◆ What to produce
From the entries below, return every line that includes the word "rintro".

________________

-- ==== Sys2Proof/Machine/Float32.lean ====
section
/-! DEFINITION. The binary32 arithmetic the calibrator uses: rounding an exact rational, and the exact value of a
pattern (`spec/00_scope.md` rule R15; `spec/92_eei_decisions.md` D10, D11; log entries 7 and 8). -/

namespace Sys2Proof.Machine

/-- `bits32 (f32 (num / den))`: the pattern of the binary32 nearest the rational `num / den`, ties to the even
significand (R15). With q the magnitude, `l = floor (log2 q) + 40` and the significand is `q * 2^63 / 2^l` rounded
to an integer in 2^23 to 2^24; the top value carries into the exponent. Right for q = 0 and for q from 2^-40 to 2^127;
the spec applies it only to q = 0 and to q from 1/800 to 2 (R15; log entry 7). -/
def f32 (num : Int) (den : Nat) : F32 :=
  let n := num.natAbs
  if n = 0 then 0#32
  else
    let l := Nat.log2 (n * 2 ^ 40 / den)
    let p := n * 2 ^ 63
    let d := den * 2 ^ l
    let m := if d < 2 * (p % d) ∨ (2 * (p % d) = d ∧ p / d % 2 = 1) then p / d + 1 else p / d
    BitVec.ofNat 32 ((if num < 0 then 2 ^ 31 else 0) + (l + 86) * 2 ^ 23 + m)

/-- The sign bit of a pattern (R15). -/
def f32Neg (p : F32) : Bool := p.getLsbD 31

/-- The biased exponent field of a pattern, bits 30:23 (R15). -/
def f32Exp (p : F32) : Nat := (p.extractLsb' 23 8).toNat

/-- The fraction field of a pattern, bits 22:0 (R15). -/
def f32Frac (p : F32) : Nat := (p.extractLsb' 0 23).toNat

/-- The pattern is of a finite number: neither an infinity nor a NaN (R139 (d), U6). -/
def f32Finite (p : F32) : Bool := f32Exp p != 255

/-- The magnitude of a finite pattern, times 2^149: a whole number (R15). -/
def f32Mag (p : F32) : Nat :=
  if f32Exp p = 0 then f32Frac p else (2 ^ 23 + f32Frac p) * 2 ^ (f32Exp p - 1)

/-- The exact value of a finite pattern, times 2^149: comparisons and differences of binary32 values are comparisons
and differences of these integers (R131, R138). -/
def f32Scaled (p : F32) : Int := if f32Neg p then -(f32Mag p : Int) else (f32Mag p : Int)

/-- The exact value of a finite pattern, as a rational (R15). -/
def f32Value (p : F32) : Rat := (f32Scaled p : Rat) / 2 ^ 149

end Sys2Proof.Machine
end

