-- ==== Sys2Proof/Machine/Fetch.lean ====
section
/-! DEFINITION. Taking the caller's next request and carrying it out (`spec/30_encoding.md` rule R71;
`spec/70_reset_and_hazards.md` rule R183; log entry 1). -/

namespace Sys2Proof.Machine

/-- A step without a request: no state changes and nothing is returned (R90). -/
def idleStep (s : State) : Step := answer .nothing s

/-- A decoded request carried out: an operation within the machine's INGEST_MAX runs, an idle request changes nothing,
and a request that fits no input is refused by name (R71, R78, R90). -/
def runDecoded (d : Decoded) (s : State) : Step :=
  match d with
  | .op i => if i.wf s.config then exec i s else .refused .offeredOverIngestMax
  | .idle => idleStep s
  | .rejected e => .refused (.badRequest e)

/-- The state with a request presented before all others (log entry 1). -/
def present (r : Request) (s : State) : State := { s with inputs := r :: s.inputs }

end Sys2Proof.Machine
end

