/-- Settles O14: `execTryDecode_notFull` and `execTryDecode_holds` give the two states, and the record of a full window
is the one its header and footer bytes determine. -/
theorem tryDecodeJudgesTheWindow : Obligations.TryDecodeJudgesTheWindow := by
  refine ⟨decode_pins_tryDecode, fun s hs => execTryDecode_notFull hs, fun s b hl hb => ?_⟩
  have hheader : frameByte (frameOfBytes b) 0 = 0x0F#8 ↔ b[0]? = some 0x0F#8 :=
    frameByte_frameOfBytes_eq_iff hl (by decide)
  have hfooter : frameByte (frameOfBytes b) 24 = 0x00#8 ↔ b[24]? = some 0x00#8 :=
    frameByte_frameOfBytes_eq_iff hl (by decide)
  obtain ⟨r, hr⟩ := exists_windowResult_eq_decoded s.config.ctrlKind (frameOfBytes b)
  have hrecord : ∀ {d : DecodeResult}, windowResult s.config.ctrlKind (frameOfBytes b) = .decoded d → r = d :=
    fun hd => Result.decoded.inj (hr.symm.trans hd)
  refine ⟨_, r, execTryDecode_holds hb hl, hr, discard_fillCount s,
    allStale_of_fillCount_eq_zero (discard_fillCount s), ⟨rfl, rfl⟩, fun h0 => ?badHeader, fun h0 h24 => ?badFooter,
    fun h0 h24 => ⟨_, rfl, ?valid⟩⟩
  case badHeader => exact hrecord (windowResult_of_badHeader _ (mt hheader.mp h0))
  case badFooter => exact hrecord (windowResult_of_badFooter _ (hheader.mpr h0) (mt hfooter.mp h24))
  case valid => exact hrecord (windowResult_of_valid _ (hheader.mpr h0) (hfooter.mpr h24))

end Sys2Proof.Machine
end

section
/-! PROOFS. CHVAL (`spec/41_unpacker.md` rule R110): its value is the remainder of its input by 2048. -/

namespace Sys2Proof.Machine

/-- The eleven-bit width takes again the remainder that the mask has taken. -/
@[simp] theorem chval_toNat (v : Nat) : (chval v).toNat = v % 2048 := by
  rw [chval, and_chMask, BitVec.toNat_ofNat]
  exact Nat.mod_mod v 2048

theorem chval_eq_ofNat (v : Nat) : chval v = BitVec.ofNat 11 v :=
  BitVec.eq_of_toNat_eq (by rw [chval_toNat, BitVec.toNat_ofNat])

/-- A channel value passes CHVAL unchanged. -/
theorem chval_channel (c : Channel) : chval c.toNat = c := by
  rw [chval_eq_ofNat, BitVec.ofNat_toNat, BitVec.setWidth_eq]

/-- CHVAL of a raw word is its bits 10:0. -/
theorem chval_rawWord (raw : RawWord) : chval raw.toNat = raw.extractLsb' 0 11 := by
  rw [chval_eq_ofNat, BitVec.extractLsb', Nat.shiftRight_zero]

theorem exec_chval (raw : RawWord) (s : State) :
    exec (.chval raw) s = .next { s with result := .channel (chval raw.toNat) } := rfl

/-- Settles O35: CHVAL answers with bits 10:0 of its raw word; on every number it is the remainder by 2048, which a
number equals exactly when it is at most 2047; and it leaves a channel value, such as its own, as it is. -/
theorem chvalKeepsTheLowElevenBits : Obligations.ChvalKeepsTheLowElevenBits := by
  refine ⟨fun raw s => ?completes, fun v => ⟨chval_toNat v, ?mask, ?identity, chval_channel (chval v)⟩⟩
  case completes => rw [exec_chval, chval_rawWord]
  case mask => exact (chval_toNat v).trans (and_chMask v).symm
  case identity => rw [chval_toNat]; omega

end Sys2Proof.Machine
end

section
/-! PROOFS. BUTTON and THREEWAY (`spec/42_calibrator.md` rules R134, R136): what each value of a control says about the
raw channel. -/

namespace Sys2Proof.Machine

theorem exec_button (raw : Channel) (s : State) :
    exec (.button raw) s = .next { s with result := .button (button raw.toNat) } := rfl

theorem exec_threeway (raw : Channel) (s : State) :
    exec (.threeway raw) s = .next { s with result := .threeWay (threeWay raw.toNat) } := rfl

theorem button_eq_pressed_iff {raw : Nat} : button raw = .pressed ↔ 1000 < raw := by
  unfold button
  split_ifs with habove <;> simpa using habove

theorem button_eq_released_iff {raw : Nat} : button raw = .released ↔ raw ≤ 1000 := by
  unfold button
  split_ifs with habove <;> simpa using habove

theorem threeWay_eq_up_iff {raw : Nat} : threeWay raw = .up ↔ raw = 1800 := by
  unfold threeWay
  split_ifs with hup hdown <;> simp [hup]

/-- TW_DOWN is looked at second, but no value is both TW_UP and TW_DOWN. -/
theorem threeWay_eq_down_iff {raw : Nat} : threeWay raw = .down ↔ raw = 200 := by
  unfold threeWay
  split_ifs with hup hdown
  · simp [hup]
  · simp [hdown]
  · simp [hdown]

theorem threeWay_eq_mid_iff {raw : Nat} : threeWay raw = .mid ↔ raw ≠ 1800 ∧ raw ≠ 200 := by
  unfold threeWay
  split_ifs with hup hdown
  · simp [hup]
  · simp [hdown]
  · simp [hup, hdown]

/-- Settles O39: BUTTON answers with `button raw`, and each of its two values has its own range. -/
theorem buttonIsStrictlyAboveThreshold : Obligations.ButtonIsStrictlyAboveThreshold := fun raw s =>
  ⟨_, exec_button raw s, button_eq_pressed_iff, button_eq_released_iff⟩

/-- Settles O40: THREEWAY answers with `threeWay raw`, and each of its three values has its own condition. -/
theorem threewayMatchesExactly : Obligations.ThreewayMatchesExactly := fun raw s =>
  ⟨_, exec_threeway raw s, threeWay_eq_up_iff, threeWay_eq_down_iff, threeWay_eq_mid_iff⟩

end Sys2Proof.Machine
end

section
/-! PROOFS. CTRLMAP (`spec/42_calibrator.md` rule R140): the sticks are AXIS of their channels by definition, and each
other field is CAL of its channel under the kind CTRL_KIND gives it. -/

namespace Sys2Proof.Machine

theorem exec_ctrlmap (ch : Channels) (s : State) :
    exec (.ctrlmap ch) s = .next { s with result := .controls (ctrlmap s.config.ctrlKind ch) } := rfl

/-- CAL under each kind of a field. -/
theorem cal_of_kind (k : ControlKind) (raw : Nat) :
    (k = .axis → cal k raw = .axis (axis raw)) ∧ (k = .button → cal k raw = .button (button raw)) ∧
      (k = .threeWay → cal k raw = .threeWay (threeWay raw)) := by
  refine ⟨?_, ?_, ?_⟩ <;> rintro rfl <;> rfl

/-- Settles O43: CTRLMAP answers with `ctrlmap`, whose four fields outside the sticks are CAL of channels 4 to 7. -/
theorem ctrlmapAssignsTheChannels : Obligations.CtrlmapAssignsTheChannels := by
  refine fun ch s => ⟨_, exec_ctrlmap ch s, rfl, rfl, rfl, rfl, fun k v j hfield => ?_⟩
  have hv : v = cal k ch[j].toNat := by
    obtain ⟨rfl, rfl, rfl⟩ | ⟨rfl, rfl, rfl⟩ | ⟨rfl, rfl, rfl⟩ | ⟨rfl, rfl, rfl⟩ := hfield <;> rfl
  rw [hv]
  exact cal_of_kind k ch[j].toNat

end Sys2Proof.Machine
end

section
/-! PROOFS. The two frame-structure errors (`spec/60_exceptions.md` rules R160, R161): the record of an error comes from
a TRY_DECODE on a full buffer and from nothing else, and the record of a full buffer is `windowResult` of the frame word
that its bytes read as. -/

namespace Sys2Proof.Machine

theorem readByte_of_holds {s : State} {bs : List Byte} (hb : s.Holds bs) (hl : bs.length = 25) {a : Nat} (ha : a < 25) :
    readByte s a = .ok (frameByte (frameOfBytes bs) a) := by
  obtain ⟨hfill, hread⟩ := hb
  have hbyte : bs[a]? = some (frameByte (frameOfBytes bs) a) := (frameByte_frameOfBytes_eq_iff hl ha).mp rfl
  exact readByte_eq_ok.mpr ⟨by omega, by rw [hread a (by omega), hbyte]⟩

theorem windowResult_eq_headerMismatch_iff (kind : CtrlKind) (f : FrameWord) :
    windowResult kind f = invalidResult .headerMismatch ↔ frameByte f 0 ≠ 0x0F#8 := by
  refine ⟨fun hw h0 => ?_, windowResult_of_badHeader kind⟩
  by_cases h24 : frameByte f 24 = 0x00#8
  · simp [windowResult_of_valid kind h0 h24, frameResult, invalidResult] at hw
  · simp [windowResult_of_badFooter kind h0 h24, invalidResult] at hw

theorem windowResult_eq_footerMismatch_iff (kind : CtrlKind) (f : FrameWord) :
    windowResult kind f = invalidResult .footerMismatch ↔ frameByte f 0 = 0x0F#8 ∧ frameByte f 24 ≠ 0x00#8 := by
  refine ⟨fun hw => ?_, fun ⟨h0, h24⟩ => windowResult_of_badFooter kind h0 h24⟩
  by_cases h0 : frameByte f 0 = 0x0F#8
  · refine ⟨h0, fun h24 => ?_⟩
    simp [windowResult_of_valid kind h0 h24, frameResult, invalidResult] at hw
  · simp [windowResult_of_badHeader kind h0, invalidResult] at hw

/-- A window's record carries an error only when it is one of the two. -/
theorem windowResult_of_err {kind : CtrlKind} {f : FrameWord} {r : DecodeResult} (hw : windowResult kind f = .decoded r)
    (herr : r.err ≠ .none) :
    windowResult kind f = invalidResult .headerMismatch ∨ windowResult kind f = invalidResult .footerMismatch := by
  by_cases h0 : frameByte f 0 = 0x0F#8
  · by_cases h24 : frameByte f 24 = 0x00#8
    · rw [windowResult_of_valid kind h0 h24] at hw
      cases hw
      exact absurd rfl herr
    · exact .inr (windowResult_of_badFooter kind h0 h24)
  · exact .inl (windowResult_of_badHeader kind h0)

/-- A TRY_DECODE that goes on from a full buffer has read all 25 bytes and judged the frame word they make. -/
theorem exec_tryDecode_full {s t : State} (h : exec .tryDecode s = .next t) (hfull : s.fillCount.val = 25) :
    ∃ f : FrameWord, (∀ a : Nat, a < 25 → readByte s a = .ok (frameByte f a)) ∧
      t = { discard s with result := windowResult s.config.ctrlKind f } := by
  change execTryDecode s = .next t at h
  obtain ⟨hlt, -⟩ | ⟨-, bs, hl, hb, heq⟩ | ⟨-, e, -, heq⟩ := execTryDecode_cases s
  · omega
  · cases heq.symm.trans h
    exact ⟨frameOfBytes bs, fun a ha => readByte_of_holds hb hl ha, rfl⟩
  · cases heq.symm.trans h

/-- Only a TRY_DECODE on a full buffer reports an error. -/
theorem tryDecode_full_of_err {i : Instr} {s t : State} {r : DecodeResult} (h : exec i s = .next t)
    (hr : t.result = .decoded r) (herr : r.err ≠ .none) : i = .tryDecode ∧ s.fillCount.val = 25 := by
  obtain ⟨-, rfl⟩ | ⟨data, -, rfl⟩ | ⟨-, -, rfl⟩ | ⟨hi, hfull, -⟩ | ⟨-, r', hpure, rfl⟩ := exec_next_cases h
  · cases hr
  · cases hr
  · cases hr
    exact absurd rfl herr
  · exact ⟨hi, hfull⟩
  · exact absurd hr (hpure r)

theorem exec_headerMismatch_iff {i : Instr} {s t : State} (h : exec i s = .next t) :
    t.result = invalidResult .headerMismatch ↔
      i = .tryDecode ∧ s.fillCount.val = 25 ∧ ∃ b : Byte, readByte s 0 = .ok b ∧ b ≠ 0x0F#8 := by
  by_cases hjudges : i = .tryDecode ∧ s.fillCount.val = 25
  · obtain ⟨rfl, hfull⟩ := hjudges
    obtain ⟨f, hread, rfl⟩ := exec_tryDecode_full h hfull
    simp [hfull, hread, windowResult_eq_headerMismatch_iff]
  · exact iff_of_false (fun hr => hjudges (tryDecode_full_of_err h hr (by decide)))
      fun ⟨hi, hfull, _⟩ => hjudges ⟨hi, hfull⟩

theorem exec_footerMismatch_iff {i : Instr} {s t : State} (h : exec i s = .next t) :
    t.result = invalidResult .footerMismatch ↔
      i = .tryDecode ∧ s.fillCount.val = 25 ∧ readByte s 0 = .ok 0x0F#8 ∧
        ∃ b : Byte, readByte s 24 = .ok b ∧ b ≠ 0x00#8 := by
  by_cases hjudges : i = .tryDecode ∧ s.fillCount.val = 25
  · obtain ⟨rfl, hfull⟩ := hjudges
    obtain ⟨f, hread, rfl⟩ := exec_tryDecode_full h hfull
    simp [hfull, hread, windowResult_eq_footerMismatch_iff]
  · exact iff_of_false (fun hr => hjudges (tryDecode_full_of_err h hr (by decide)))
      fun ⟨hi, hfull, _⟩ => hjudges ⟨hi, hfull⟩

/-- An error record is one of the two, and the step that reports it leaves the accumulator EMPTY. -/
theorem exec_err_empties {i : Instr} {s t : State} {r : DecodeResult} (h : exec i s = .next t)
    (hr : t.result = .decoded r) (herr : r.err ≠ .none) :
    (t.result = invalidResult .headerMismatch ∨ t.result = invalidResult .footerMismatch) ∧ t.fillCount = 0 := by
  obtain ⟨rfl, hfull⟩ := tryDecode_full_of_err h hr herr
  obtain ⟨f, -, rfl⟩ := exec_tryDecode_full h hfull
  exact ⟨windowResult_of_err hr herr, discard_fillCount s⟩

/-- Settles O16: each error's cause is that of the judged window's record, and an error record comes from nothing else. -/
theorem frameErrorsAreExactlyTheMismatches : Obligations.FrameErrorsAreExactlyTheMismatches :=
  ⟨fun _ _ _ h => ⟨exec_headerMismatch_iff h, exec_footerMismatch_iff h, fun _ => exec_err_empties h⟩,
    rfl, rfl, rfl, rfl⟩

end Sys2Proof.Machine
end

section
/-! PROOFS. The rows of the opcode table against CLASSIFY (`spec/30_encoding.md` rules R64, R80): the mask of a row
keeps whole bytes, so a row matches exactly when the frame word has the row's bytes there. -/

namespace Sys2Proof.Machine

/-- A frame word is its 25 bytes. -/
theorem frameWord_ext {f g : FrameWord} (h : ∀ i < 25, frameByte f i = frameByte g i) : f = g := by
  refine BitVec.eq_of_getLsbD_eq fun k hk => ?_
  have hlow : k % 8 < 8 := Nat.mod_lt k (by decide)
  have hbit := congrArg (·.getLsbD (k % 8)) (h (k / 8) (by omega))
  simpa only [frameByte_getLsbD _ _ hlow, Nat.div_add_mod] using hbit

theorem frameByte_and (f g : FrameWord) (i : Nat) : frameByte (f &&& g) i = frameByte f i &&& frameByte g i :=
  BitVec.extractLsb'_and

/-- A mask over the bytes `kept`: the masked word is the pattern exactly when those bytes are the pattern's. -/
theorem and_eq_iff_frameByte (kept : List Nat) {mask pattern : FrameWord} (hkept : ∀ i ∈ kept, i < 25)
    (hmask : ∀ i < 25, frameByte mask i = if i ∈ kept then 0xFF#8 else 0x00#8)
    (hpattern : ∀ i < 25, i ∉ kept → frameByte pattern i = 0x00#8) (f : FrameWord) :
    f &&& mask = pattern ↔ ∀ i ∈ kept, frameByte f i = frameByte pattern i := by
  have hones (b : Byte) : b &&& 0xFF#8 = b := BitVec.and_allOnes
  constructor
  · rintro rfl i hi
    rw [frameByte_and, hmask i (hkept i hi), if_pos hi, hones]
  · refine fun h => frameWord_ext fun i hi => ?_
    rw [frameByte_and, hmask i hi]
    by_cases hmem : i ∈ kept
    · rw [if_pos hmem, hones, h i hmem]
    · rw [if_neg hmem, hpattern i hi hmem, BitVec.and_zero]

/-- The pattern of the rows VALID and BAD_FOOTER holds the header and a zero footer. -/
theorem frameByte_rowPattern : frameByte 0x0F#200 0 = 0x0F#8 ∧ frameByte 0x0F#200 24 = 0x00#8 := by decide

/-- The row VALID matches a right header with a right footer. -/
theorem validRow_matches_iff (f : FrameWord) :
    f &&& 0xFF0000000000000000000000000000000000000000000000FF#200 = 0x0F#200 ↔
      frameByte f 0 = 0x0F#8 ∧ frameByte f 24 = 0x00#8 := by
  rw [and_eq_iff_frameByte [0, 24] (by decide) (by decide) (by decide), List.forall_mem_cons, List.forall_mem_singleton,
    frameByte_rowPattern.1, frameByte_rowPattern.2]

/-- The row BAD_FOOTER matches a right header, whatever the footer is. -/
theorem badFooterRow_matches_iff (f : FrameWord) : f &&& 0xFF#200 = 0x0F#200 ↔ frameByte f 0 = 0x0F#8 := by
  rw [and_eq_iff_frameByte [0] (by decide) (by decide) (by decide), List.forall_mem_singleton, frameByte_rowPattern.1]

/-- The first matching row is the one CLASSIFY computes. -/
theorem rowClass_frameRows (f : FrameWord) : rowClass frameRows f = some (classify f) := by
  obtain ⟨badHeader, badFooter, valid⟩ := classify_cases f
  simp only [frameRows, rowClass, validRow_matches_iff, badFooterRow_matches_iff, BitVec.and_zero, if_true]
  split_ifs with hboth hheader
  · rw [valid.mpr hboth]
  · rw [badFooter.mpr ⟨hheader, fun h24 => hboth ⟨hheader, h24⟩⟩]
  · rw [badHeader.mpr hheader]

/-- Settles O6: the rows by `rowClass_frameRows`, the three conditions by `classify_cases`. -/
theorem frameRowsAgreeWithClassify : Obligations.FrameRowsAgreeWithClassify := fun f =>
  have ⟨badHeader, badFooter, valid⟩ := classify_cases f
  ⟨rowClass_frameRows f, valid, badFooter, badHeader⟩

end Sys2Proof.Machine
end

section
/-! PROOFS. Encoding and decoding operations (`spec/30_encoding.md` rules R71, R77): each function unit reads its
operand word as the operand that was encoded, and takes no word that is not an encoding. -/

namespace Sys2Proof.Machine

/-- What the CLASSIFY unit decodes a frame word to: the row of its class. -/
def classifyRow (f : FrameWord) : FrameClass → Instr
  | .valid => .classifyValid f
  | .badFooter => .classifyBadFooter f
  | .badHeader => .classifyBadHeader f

________________

◆ Solution to this task
  refine ⟨?_, ?_, ?_⟩ <;> rintro rfl <;> rfl
  · rintro rfl i hi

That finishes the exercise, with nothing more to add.